• WORK ITEM:
Nothing but the line containing "refine ⟨_, hexec, hreached.list.trans" and the lines after it in the entries below should appear, each repeated exactly.

==== PROVIDED ENTRIES

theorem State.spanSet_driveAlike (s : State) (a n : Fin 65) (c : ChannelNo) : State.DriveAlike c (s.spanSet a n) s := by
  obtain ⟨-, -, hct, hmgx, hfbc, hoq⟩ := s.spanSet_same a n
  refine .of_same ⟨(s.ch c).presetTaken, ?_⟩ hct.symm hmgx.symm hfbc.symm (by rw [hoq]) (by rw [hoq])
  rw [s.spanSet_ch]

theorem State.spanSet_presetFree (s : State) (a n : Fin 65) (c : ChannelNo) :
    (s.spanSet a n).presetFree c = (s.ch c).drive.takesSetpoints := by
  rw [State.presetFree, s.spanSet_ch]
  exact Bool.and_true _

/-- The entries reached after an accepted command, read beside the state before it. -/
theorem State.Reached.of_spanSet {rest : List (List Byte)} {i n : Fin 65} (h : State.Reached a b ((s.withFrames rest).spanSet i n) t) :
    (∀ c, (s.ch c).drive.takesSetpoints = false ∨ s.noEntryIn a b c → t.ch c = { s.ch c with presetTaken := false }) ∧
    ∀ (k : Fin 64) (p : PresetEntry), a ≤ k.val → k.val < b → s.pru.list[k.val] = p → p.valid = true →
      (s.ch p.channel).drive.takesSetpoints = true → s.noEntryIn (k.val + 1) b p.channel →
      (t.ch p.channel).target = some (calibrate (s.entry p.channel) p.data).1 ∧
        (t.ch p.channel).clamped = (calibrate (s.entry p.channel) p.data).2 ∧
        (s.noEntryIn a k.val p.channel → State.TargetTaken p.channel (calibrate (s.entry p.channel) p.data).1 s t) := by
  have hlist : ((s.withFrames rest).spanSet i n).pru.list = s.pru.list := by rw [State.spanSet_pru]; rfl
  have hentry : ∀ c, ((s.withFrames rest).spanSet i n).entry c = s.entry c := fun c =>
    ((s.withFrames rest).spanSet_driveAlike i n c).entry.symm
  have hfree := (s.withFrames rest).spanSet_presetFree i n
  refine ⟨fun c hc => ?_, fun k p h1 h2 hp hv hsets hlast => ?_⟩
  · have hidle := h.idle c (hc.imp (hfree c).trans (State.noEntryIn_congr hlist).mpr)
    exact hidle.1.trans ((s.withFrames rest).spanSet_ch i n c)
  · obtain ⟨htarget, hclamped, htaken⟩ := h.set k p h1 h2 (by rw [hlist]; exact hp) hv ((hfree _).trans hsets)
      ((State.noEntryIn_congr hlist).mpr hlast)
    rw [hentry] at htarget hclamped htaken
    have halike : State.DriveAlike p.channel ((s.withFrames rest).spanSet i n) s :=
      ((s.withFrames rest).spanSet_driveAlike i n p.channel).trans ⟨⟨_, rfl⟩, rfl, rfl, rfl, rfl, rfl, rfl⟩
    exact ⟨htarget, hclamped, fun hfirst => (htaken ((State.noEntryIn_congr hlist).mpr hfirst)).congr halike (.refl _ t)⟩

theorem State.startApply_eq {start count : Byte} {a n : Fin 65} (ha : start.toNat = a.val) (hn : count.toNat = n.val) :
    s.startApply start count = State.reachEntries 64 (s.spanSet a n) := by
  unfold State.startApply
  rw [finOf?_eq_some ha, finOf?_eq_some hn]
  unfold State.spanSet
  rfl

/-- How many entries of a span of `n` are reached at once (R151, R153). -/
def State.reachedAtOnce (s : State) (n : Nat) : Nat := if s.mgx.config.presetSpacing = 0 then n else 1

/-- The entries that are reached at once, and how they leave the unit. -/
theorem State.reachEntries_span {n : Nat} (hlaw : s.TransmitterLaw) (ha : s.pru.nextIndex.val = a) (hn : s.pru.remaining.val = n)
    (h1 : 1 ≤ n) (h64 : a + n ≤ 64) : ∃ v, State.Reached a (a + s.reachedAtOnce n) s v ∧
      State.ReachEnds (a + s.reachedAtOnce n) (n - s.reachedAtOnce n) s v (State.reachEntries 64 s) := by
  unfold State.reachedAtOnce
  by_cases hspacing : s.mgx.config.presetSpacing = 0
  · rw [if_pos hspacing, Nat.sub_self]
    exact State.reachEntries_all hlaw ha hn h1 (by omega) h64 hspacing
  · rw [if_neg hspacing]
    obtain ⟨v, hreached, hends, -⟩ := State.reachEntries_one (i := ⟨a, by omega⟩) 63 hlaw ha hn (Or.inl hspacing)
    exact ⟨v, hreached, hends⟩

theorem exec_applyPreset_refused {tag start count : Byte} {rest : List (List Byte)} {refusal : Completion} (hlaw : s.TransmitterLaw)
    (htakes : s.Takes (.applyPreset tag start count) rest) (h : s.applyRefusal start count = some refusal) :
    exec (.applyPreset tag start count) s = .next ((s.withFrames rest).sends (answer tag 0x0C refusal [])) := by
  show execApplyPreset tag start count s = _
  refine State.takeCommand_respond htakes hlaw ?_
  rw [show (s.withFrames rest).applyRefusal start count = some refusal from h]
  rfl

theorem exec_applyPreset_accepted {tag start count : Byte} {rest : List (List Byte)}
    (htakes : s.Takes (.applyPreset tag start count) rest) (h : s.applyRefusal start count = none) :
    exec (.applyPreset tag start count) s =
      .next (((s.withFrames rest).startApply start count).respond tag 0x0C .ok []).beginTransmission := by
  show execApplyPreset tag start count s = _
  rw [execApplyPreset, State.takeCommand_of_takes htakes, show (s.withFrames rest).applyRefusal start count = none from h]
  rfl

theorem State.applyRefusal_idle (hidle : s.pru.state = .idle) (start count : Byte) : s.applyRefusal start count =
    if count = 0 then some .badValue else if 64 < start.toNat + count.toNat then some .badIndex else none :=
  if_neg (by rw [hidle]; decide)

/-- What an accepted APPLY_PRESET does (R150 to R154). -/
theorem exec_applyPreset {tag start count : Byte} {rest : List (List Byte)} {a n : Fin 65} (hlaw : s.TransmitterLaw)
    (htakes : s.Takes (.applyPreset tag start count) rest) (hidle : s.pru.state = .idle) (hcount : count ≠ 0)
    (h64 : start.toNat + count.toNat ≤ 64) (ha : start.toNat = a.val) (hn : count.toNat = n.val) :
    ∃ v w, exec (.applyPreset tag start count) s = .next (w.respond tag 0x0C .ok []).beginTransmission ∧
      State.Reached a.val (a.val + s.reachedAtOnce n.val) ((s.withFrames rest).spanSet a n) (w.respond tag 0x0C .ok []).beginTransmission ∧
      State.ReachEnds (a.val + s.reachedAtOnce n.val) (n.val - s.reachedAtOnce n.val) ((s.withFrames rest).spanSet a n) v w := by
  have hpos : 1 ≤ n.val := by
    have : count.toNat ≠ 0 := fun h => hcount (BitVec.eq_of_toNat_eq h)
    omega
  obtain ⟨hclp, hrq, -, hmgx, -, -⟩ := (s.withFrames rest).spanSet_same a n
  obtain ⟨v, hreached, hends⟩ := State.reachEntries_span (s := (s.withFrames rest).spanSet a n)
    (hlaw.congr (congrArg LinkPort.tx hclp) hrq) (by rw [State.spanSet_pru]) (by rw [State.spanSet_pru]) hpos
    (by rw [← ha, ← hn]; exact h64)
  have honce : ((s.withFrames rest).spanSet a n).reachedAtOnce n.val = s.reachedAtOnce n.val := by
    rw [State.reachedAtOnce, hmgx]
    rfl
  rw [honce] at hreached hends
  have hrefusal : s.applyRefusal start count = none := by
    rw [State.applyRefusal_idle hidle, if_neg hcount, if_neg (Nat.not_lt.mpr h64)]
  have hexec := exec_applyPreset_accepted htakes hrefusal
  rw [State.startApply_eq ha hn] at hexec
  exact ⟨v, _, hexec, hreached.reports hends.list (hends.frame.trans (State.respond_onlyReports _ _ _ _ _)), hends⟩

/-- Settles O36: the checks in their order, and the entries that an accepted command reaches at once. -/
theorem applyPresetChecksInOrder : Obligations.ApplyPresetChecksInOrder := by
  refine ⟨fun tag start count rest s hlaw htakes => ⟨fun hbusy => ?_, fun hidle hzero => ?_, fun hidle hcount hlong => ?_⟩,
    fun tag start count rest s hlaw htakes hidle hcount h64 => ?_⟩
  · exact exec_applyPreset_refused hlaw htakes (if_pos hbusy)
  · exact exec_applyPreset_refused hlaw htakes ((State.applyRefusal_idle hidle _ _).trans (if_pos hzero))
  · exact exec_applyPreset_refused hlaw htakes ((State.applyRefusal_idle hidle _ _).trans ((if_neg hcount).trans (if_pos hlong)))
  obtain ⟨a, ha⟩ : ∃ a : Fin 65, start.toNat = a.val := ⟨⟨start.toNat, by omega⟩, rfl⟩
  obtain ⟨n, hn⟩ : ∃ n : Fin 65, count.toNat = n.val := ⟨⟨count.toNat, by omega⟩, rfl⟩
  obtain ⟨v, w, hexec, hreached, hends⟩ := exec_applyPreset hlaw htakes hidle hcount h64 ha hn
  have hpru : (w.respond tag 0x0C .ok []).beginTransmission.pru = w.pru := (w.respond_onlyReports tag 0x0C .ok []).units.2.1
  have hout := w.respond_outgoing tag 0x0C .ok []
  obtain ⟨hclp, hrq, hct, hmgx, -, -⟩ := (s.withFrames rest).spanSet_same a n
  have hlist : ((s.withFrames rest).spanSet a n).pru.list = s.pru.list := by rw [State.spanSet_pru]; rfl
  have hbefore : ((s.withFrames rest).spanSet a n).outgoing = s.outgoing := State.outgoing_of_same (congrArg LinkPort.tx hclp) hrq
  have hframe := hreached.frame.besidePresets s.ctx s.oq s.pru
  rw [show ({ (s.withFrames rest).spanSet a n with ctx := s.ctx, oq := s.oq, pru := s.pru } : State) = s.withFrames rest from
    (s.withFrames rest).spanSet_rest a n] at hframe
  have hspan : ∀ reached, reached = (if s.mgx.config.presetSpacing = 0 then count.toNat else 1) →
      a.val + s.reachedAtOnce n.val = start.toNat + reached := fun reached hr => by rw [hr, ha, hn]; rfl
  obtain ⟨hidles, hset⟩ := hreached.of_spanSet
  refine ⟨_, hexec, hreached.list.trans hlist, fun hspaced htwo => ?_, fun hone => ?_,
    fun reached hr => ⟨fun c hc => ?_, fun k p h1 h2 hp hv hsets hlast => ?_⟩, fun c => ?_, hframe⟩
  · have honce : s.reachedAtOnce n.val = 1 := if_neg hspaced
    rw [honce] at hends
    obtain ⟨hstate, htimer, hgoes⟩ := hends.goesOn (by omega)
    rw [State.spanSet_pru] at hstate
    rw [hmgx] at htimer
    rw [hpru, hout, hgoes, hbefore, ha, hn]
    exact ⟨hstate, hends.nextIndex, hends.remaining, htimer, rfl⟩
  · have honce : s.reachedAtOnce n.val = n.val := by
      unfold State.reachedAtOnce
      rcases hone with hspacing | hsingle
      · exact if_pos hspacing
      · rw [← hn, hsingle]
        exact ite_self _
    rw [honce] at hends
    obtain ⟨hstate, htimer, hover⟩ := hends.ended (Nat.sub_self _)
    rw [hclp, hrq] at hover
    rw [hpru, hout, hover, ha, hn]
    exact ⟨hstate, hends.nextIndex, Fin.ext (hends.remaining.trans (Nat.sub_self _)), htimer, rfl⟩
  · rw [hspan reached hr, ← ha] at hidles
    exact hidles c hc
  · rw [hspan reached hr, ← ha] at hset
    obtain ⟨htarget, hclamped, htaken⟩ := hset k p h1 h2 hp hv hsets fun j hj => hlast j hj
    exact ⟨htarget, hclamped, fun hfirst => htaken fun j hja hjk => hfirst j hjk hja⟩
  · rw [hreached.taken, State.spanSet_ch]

========

• TASK ANSWER:
  refine ⟨_, hexec, hreached.list.trans hlist, fun hspaced htwo => ?_, fun hone => ?_,
    fun reached hr => ⟨fun c hc => ?_, fun k p h1 h2 hp hv hsets hlast => ?_⟩, fun c => ?_, hframe⟩
  · have honce : s.reachedAtOnce n.val = 1 := if_neg hspaced
    rw [honce] at hends
    obtain ⟨hstate, htimer, hgoes⟩ := hends.goesOn (by omega)
    rw [State.spanSet_pru] at hstate
    rw [hmgx] at htimer
    rw [hpru, hout, hgoes, hbefore, ha, hn]
    exact ⟨hstate, hends.nextIndex, hends.remaining, htimer, rfl⟩
  · have honce : s.reachedAtOnce n.val = n.val := by
      unfold State.reachedAtOnce
      rcases hone with hspacing | hsingle
      · exact if_pos hspacing
      · rw [← hn, hsingle]
        exact ite_self _
    rw [honce] at hends
    obtain ⟨hstate, htimer, hover⟩ := hends.ended (Nat.sub_self _)
    rw [hclp, hrq] at hover
    rw [hpru, hout, hover, ha, hn]
    exact ⟨hstate, hends.nextIndex, Fin.ext (hends.remaining.trans (Nat.sub_self _)), htimer, rfl⟩
  · rw [hspan reached hr, ← ha] at hidles
    exact hidles c hc
  · rw [hspan reached hr, ← ha] at hset
    obtain ⟨htarget, hclamped, htaken⟩ := hset k p h1 h2 hp hv hsets fun j hj => hlast j hj
    exact ⟨htarget, hclamped, fun hfirst => htaken fun j hja hjk => hfirst j hjk hja⟩
  · rw [hreached.taken, State.spanSet_ch]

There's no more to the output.